Conditions: Full sun to partial shade; well-drained soil

Native range: Northern and Western Europe, Canada, northern United States

This is a wonderful foliage plant that can adapt to a maintained garden setting or a more naturalistic landscape. The foliage looks like that of bay laurel (Laurus nobilis, Zones 8–10) and has a sweet scent when crushed. In spring, the new buds and catkins are appealing but require some effort to get up close and truly appreciate. The clean blue-green oval leaves offer that verdant buffer, textural backdrop, or filler that is essential in a garden. Sweet bayberry is a plant that generally seeks moister soil, but it has proven to do well in a sunny parking lot too. It is a host plant for a slew of moths and pollinators and is proving to be rabbit resistant in many gardens where I’ve planted it.


4. ‘Gro-Low’ Fragrant Sumac

Gro-Low Fragrant Sumac
Photo: Danielle Sherry

Name: Rhus aromatica ‘Gro-Low’

Zones: 4–9

Size: 1 to 2 feet tall and 8 feet wide

Conditions: Full sun; lean, well-drained soil

Native range: North America

What creeps in tough, dry soil and also might creep you out if you look quickly at the leaves? ‘Gro-Low’ fragrant sumac, of course.

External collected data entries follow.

/-- The address of the local end, where it lies in Grove SRAM. -/
def State.localAddr (s : State) (o : Owner) (g off : Nat) : Option Nat :=
  match o with
  | .stream _ => some (groveBase g + off)
  | .ctx c => if (s.ctx c).resident then some (groveBase (s.ctx c).grove + (s.ctx c).allocBase + off) else Option.none

/-- Bytes of Grove SRAM that an owner may address (R91). -/
def State.localSize (s : State) : Owner → Nat
  | .stream _ => groveSramBytes
  | .ctx c => (s.ctx c).sramKib * 1024

/-! ### Descriptor checks at issue (R227, R228, R231) -/

/-- A pair of kinds that R228 allows under a mark. -/
def pairOk (d : Desc) : Bool :=
  match d.mark with
  | 0 =>
    let far (k : Nat) := decide (2 ≤ k) && decide (k ≤ 7)
    (d.srcKind == 0 && far d.dstKind) || (far d.srcKind && (d.dstKind == 0 || d.dstKind == 1))
  | 1 => (d.srcKind == 0 && d.dstKind == 2) || (d.srcKind == 2 && d.dstKind == 0)
  | 2 => d.srcKind == 0xF && d.dstKind == 0xF
  | _ => false

/-- KIND_BAD (Table 11.10). -/
def kindOk (d : Desc) (raw : List Byte) : Bool :=
  descReserved raw && pairOk d && endpointClean d.srcKind d.srcA d.srcB && endpointClean d.dstKind d.dstA d.dstB
    && (d.isStep || (d.step == 0 && d.group == 0))

/-- LEN_BAD (Table 11.10): `ch` is the channel count of the record in Grove SRAM. -/
def lenOk (d : Desc) (ch : Nat) : Bool :=
  if d.isStep then d.len == 0
  else decide (1 ≤ d.len)
    && (d.dstKind != 1 || decide (d.len ≤ (16 - fld d.dstA 0 4) * 32))
    && (d.remote.1 != 3 || d.len % 32 == 0)
    && (!d.isCarry || d.len == ceilDiv (128 + 4 * ch) 128)

/-- The band buffer of the BUFFER section that an index names (R463). -/
def Plan.bandBuffer (p : Plan) (i : Nat) : Option RegionRec :=
  match p.regions[i]? with
  | some r => if r.tier = 0 ∧ r.band = true then some r else Option.none
  | Option.none => Option.none

/-- Whether an owner may name the remote endpoint (NOT_OWNER of Table 11.10). -/
def State.endpointOwned (s : State) (o : Owner) (d : Desc) : Bool :=
  let (k, a, _) := d.remote
  match k, o with
  | 2, _ => (s.obj (fld a 0 12)).owner == o.code
  | 3, _ => true
  | 4, .stream i => (match s.thePlan.bandBuffer (fld a 0 8) with | some r => r.stream == i | Option.none => false)
  | 5, .stream _ => true
  | 6, .stream i =>
    (s.thePlan.streamOfKind s.mode.cur 4).any (fun x => x.id == i) && bitOf (s.thePlan.portStreams s.chipId 0) i
      && (match s.thePlan.bandBuffer (fld a 0 8) with | some r => r.stream == i | Option.none => false)
  | 7, .stream i =>
    (s.thePlan.streamOfKind s.mode.cur 4).any (fun x => x.id == i) && bitOf (s.thePlan.portStreams s.chipId 1) i
      && (match s.thePlan.bandBuffer (fld a 0 8) with | some r => r.stream == i | Option.none => false)
  | 0xF, _ => true
  | _, _ => false

/-- Bytes of the remote endpoint; none for a paged one, which is checked page by page (R172, R177). -/
def State.endpointSize (s : State) (d : Desc) : Option Nat :=
  let (k, a, _) := d.remote
  match k with
  | 2 => some ((s.obj (fld a 0 12)).tiles * 4096)
  | 4 => some (((s.thePlan.bandBuffer (fld a 0 8)).map (·.bytes)).getD 0)
  | 5 => some 0x100000
  | 6 => some (((s.thePlan.bandBuffer (fld a 0 8)).map (·.bytes)).getD 0)
  | 7 => some (((s.thePlan.bandBuffer (fld a 0 8)).map (·.bytes)).getD 0)
  | _ => Option.none

/-- Where the remote endpoint begins, in bytes from its start. -/
def Desc.remoteStart (d : Desc) : Nat :=
  let (k, a, b) := d.remote
  if k = 5 then fld a 0 20 else if k = 3 then 0 else b * 128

Colonizing in a rangy kind of way, this shrub has attractive, shiny leaves that resemble poison ivy. In spring, little catkins hang off the branches; in fall, the leaves color up to a rich red. This is one of my go-to plants for erosion control on a slope or as a filler for a larger background space in a bed. Easily managed by selective pruning, this shrub still needs plenty of room to grow, since it is definitely not a demure mounding plant!

Christie Dustman is a landscape designer in Hyde Park, Massachusetts.